Westboro Baptist Church are a notorious organisation known for using the funerals of fallen US soldiers to spread their hateful rhetoric.
The Baptist church, founded by Pastor Fred Phelps in Kansas during the 1950s, are often seen holding placards featuring offensive slogans against LGBT, Muslim, Catholic, Orthodox Christian and Jewish communities. They don’t appear to discriminate – when it comes to hate.
A key member who grew up within the church has explained why she had to leave.
Megan Phelps-Roper, granddaughter of Westboro Baptist Church founder Fred Phelps, stood on her first picket line aged just five.
Megan, now 31, recalled: ‘I was a blue-eyed, chubby-cheeked five-year-old when I joined my family on the picket line for the first time.
‘My mom made me leave my dolls in the minivan. I’d stand on a street corner in the heavy Kansas humidity, surrounded by a few dozen relatives, with my tiny fists clutching a sign that I couldn’t read yet.’
Her first sign read ‘Gays are worthy of death.’
Throughout her childhood, protests were an almost daily occurrence and the group gained international notoriety.
Senior members of the church – including Megan’s family – framed life as a battle between good and evil, well-behaved members of the church and non-believing outsiders.
‘The good was my church and its members, and the evil was everyone else. My church’s antics were such that we were constantly at odds with the world, and that reinforced our otherness on a daily basis,’ she explains in a revealing Ted talk.
It was 20 years before Megan got a glimpse of the outside world, via social media, when in 2009, she joined Twitter.

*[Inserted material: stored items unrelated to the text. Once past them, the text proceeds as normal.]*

-- ==== Sys2Proof/Machine/Store.lean ====
section
/-! DEFINITION. The settings store (section 11-5): commits, wear saves and the completion of a write. -/

namespace Sys2Proof.Machine

/-- The values of the wear image as the records stand (R165, R166). -/
def WearUnit.contents (w : WearUnit) : WearContents where
  padAccount := w.wheels.map (·.account)
  padResidue := w.wheels.map (·.residue)
  padLife := w.wheels.map (·.life)
  batteryAccount := w.battery.account
  batteryResidue := w.battery.residue
  batteryLife := w.battery.life
  engineAccount := w.engine.account
  engineLife := w.engine.life

/-- A wear save is requested (R166): it begins in IDLE and FAILED, and is remembered in WRITING. -/
def State.requestWearSave (s : State) : State :=
  match s.store.phase with
  | .idle => { s with store := { s.store with phase := .writingWear s.wear.contents } }
  | .failed => { s with store := { s.store with phase := .writingWear s.wear.contents } }
  | .writingSettings _ => { s with store := { s.store with pendingSave := true } }
  | .writingWear _ => { s with store := { s.store with pendingSave := true } }

/-- COMMIT (R163, R165). -/
def execCommit (s : State) : Host.Outcome State Fault Refusal :=
  let begun := { s with store := { s.store with phase := .writingSettings s.settings } }
  match s.store.phase with
  | .idle => .next (begun.serviceDone .commit 0x6A)
  | .failed => .next (begun.serviceDone .commit 0x6A)
  | .writingSettings _ => .next (s.serviceAnswer .commit 0x6A (.refused .busy))
  | .writingWear _ => .next (s.serviceAnswer .commit 0x6A (.refused .busy))

/-- WEAR_SAVE_TIMER_EXPIRY (R166): the timer runs for 10 min. -/
def execWearSaveTimerExpiry (s : State) : Host.Outcome State Fault Refusal :=
  if s.store.saveTimer.isRunning then
    .next ({ s with store := { s.store with saveTimer := Timer.seconds 600 } }).requestWearSave
  else .next s

/-- A save that waited for the write just ended begins at once (R165). -/
def State.beginPendingSave (s : State) : State :=
  if s.store.pendingSave then
    { s with store := { s.store with pendingSave := false, phase := .writingWear s.wear.contents } }
  else s

/-- The end of the write in progress (R165): the region and its mark, and the state the store is left in. After a failure
the region's contents are free (log 8). -/
def State.endWrite (s : State) (ok : Bool) : State :=
  match s.store.phase, ok with
  | .writingSettings x, true =>
    let s := s.raiseIf s.store.settingsBad (.conditionLevelChange [.settingsBad false])
    { s with store := { s.store with phase := .idle, settingsBad := false, settingsImage := writtenSettings x } }
  | .writingSettings x, false =>
    let s := s.raiseIf (!s.store.settingsBad) (.conditionLevelChange [.settingsBad true])
    { s with
      store := { s.store with
        phase := .failed
        settingsBad := true
        settingsImage := Config.tornSettings s.freeCount s.store.settingsImage x }
      freeCount := s.freeCount + 1 }
  | .writingWear x, true =>
    let s := s.raiseIf s.store.wearBad (.conditionLevelChange [.wearBad false])
    { s with store := { s.store with phase := .idle, wearBad := false, wearImage := writtenWear x } }
  | .writingWear x, false =>
    let s := s.raiseIf (!s.store.wearBad) (.conditionLevelChange [.wearBad true])
    { s with
      store := { s.store with
        phase := .failed
        wearBad := true
        wearImage := Config.tornWear s.freeCount s.store.wearImage x }
      freeCount := s.freeCount + 1 }
  | .idle, _ => s
  | .failed, _ => s

/-- STORE_WRITE_COMPLETION (R165). With no write in progress there is none to complete (log 22). -/
def execStoreWriteCompletion (ok : Bool) (s : State) : Host.Outcome State Fault Refusal :=
  match s.store.phase with
  | .idle => .next s
  | .failed => .next s
  | .writingSettings _ => .next (s.endWrite ok).beginPendingSave
  | .writingWear _ => .next (s.endWrite ok).beginPendingSave

end Sys2Proof.Machine
end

‘Initially, the people I encountered on the platform were just as hostile as I expected. They were the digital version of the screaming hordes I’d been seeing at protests since I was a kid. But in the midst of that digital brawl, a strange pattern developed. ‘
‘They would be understandably confused and caught off guard, but then a conversation would ensue. And it was civil — full of genuine curiosity on both sides. How had the other come to such outrageous conclusions about the world?’